Revisi itu bukan reaktif, namun kebutuhan jangka panjang."
Jakarta (ANTARA News) - Ketua Komisi I DPR RI, Mahfudz Siddiq, setuju dengan rencana pemerintah untuk merevisi beberapa undang-undang untuk menanggulangi terorisme, namun harus dilakukan secara objektif.

"Kami tidak masalah ini, namun harus objektif. Revisi itu bukan reaktif, namun kebutuhan jangka panjang," katanya di Gedung Nusantara II, Jakarta, Senin.

Dia mengatakan, apabila pemerintah berpandangan perlu penguatan dari sisi regulasi sehingga diperlukan revisi UU, maka harus dikaji secara bersama dan komprehensif.

"Misal, perangkat UU yang terkait apa saja, di mana letak celah yang harus diperbaiki serta diperkuat," katanya.

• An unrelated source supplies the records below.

theorem syncColl_keeps (s : State) (h : Keeps s0 s) (p : Port) (t : Tag) : Keeps s0 (State.syncColl s p t) := by
  unfold State.syncColl
  repeat' first
    | with_reducible assumption
    | (with_reducible apply Keeps.ite <;> intro _)
    | with_reducible apply restartColl_keeps
    | with_reducible apply faultCmd_keeps
    | with_reducible apply sendDown_keeps
    | with_reducible apply startSegs_keeps
    | with_reducible apply updColl_keeps
    | with_reducible refine Keeps.foldl _ ?_ _ fun _ _ _ => ?_
    | with_reducible exact Keeps.lit (by with_reducible assumption) rfl rfl rfl rfl rfl rfl rfl rfl
    | extract_lets
    | split
    | with_reducible refine Keeps.lit ?_ rfl rfl rfl rfl rfl rfl rfl rfl

theorem syncColls_keeps (s : State) (h : Keeps s0 s) : Keeps s0 (State.syncColls s) := by
  unfold State.syncColls
  repeat' first
    | with_reducible assumption
    | with_reducible apply syncColl_keeps
    | with_reducible refine Keeps.foldl _ ?_ _ fun _ _ _ => ?_

theorem takeUp_keeps (s : State) (h : Keeps s0 s) (p : Port) (t : Tag) (g : GroupRec) (k : Packet) : Keeps s0 (State.takeUp s p t g k) := by
  unfold State.takeUp
  repeat' first
    | with_reducible assumption
    | (with_reducible apply Keeps.ite <;> intro _)
    | with_reducible apply restartColl_keeps
    | with_reducible apply sealSeg_keeps
    | with_reducible apply foldIn_keeps
    | with_reducible apply foldOwn_keeps
    | with_reducible apply sendUp_keeps
    | with_reducible apply goOn_keeps
    | with_reducible apply updColl_keeps
    | with_reducible apply passSeg_keeps
    | with_reducible exact Keeps.lit (by with_reducible assumption) rfl rfl rfl rfl rfl rfl rfl rfl
    | extract_lets
    | split
    | with_reducible refine Keeps.lit ?_ rfl rfl rfl rfl rfl rfl rfl rfl

theorem takeDown_keeps (s : State) (h : Keeps s0 s) (p : Port) (t : Tag) (g : GroupRec) (k : Packet) : Keeps s0 (State.takeDown s p t g k) := by
  unfold State.takeDown
  repeat' first
    | with_reducible assumption
    | (with_reducible apply Keeps.ite <;> intro _)
    | with_reducible apply keepSealed_keeps
    | with_reducible apply goOn_keeps
    | extract_lets
    | split

theorem collPacket_keeps (s : State) (h : Keeps s0 s) (i : PeerPort) (k : Packet) (dl : Bool) : Keeps s0 (State.collPacket s i k dl).1 := by
  unfold State.collPacket
  repeat' first
    | with_reducible assumption
    | (with_reducible apply Keeps.ite <;> intro _)
    | with_reducible apply takeUp_keeps
    | with_reducible apply takeDown_keeps
    | with_reducible apply discardPacket_keeps
    | with_reducible apply relayDown_keeps
    | with_reducible apply keepPacket_keeps
    | with_reducible exact Keeps.lit (by with_reducible assumption) rfl rfl rfl rfl rfl rfl rfl rfl
    | split
    | with_reducible refine Keeps.lit ?_ rfl rfl rfl rfl rfl rfl rfl rfl

theorem writePacket_keeps (s : State) (h : Keeps s0 s) (i : PeerPort) (k : Packet) (dl : Bool) : Keeps s0 (State.writePacket s i k dl).1 := by
  unfold State.writePacket
  split
  · next e => exact serveWrite_keeps _ h _ _ e
  · exact keepPacket_keeps _ (awaitPage_keeps _ (h.lit rfl rfl rfl rfl rfl rfl rfl rfl) _) _ _ _

theorem retryWaiting_keeps (s : State) (h : Keeps s0 s) : Keeps s0 (State.retryWaiting s) := by
  unfold State.retryWaiting
  repeat' first
    | with_reducible assumption
    | (with_reducible apply Keeps.ite <;> intro _)
    | with_reducible apply collPacket_keeps
    | with_reducible apply release_keeps
    | with_reducible apply writePacket_keeps
    | with_reducible refine Keeps.foldl _ ?_ _ fun _ _ _ => ?_
    | with_reducible exact Keeps.lit (by with_reducible assumption) rfl rfl rfl rfl rfl rfl rfl rfl
    | with_reducible refine Keeps.pair (by with_reducible assumption) ?_
    | extract_lets
    | split
    | with_reducible refine Keeps.lit ?_ rfl rfl rfl rfl rfl rfl rfl rfl

theorem afterRecords_keeps (s : State) (h : Keeps s0 s) : Keeps s0 (State.afterRecords s) := by
  unfold State.afterRecords
  repeat' first
    | with_reducible assumption
    | with_reducible apply retryWaiting_keeps
    | with_reducible apply syncColls_keeps

theorem activateColl_keeps (s : State) (h : Keeps s0 s) (p : Port) (t : Tag) (g : GroupRec) (inputs : List (List Nat)) : Keeps s0 (State.activateColl s p t g inputs) := by
  unfold State.activateColl
  repeat' first
    | with_reducible assumption
    | (with_reducible apply Keeps.ite <;> intro _)
    | with_reducible apply Keeps.updCmd
    | with_reducible apply Keeps.updEng
    | with_reducible refine Keeps.foldl _ ?_ _ fun _ _ _ => ?_
    | with_reducible exact Keeps.lit (by with_reducible assumption) rfl rfl rfl rfl rfl rfl rfl rfl
    | extract_lets
    | split
    | with_reducible refine Keeps.lit ?_ rfl rfl rfl rfl rfl rfl rfl rfl

/-- What reading tiles as inputs leaves. -/
theorem tileInputs_keeps (s : State) (h : Keeps s0 s) (c : Cmd) (a : Nat) (s1 : State) (ins : List (List Nat)) (n : Cnt)
    (e : State.tileInputs s c a = .ready s1 ins n) : Keeps s0 s1 := by
  unfold State.tileInputs at e
  extract_lets at e
  split at e
  · contradiction
  · split at e
    · contradiction
    · split at e
      · contradiction
      · split at e
        · contradiction
        · injection e with e
          rw [← e]
          exact Keeps.foldl _ h _ fun _ _ hs => hs.updNamed _ _ _

theorem beginColl_keeps (s : State) (h : Keeps s0 s) (p : Port) (t : Tag) : Keeps s0 (State.beginColl s p t) := by
  unfold State.beginColl
  extract_lets c
  split
  · exact faultCmd_keeps _ h _ _
  · split
    · exact faultCmd_keeps _ h _ _
    · split
      · exact h
      · extract_lets ms go
        have hgo : ∀ s' ins, Keeps s0 s' → Keeps s0 (go s' ins) := by
          intro s' ins hs
          have ha := activateColl_keeps s' hs p t
          refine retryWaiting_keeps _ (goOn_keeps _ ?_ _ _ _)
          split
          · exact orWait_keeps _ (ha _ _) _ (sparseStart_keeps _ (ha _ _) _ _ _ _)
          · exact startSegs_keeps _ (ha _ _) _ _ _
        clear_value go
        split
        · split
          · exact h
          · exact abortCmd_keeps _ h _ _ _
          · next e => exact hgo _ _ ((tileInputs_keeps _ h _ _ _ _ _ e).updCmd _ _ _)
        · split
          · exact hgo _ _ h
          · split
            · exact h
            · exact hgo _ _ h

theorem lateRoot_keeps (s : State) (h : Keeps s0 s) (p : Port) (t : Tag) (ms : List (Nat × List Nat)) : Keeps s0 (State.lateRoot s p t ms) := by
  unfold State.lateRoot
  repeat' first
    | with_reducible assumption
    | (with_reducible apply Keeps.ite <;> intro _)
    | with_reducible apply startSegs_keeps
    | with_reducible apply growStream_keeps
    | with_reducible apply updColl_keeps
    | with_reducible exact Keeps.lit (by with_reducible assumption) rfl rfl rfl rfl rfl rfl rfl rfl
    | extract_lets
    | split
    | with_reducible refine Keeps.lit ?_ rfl rfl rfl rfl rfl rfl rfl rfl

theorem execCollective_keeps (s : State) (h : Keeps s0 s) (p : Port) (t : Tag) : KeepsOut s0 (execCollective p t s) := by
  unfold execCollective
  repeat' first
    | with_reducible assumption
    | (with_reducible apply Keeps.ite <;> intro _)
    | with_reducible apply Keeps.next
    | with_reducible apply beginColl_keeps
    | with_reducible apply lateRoot_keeps
    | with_reducible apply goOn_keeps
    | with_reducible apply syncColl_keeps
    | extract_lets
    | split

theorem departColl_keeps (s : State) (h : Keeps s0 s) (c : Cmd) : Keeps s0 (State.departColl s c) := by
  unfold State.departColl
  repeat' first
    | with_reducible assumption
    | (with_reducible apply Keeps.ite <;> intro _)
    | with_reducible apply departOwn_keeps
    | with_reducible refine Keeps.foldl _ ?_ _ fun _ _ _ => ?_
    | extract_lets
    | split

theorem storeHeader_keeps (s : State) (h : Keeps s0 s) (p : Port) (t : Tag) : Keeps s0 (State.storeHeader s p t) := by
  unfold State.storeHeader
  repeat' first
    | with_reducible assumption
    | (with_reducible apply Keeps.ite <;> intro _)
    | with_reducible apply vwriteGo_keeps
    | extract_lets
    | split

theorem execCommandVisibility_keeps (s : State) (h : Keeps s0 s) (p : Port) (t : Tag) : KeepsOut s0 (execCommandVisibility p t s) := by
  unfold execCommandVisibility
  repeat' first
    | with_reducible assumption
    | (with_reducible apply Keeps.ite <;> intro _)
    | with_reducible apply Keeps.next
    | with_reducible apply Keeps.updCmd
    | with_reducible apply awaitPage_keeps
    | with_reducible apply releaseSlots_keeps
    | with_reducible apply afterRecords_keeps
    | with_reducible apply departColl_keeps
    | with_reducible apply signal_keeps
    | with_reducible apply dropSide_keeps
    | with_reducible apply storeHeader_keeps
    | with_reducible apply settle_keeps
    | with_reducible exact Keeps.lit (by with_reducible assumption) rfl rfl rfl rfl rfl rfl rfl rfl
    | split
    | with_reducible refine Keeps.lit ?_ rfl rfl rfl rfl rfl rfl rfl rfl

theorem execCollPacketWaitTimeout_keeps (s : State) (h : Keeps s0 s) (n : Nat) : KeepsOut s0 (execCollPacketWaitTimeout n s) := by
  unfold execCollPacketWaitTimeout
  repeat' first
    | with_reducible assumption
    | (with_reducible apply Keeps.ite <;> intro _)
    | with_reducible apply Keeps.next
    | with_reducible apply release_keeps
    | with_reducible exact Keeps.lit (by with_reducible assumption) rfl rfl rfl rfl rfl rfl rfl rfl
    | split
    | with_reducible refine Keeps.lit ?_ rfl rfl rfl rfl rfl rfl rfl rfl

end Sys2Proof.Machine
end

Politikus Partai Keadilan Sejahtera (PKS) itu mencontohkan, orang Indonesia pergi ke Suriah lalu bergabung dengan ISIS, maka dirinya menyarankan agar paspor warga negara Indonesia (WNI)-nya dicabut.

Kalau hal itu dilakukan Indonesia, menurut dia, Pemerintah RI masih menganggap acuan UU-nya masih abu-abu sehingga perlu revisi UU Imigrasi.

"Karena itu, revisi jangan dilakukan sektoral, misalnya BIN punya usulan, lalu BNPT punya usulan, sehingga harus secara komprehensif," kata Mahfudz Siddiq menambahkan.

Sebelumnya, Menteri Koordinator bidang Politik, Hukum dan Keamanan (Menko Polhukam) Luhut Binsar Panjaitan mengharapkan DPR merespons secara positif rencana revisi Undang-Undang Nomor 15 Tahun 2003 tentang Pemberantasan Tindak Pidana Terorisme agar penegak hukum bisa melakukan pencegahan aksi teror.

Badan Nasional Penanggulangan Terorisme (BNPT) sudah melakukan harmonisasi dan pihaknya berharap DPR merespons positif, kata Luhut di Jakarta, Jumat malam (15/1).

Luhut mengatakan, satu poin penting dalam revisi undang-undang terorisme tersebut adalah penambahan kewenangan kepada aparat untuk dapat menangkap dan menahan terduga terorisme sebagai langkah pencegahan.

Dia mengatakan, aksi teror bom dan penembakan di Jalan MH Thamrin pada Kamis (14/7) sudah diketahui sejak menjelang perayaan Natal 2015 dan Tahun Baru 2016.

"Ini sebenarnya dari mulai Desember kita sudah tahu, tapi karena belum ada alat bukti. Ya, tidak bisa ditindak," ujarnya.

Dia mengungkapkan, BNPT sudah menyiapkan revisi undang-undang terkait dan hampir selesai, dan diharapkan revisinya dapat terwujud pada 2016.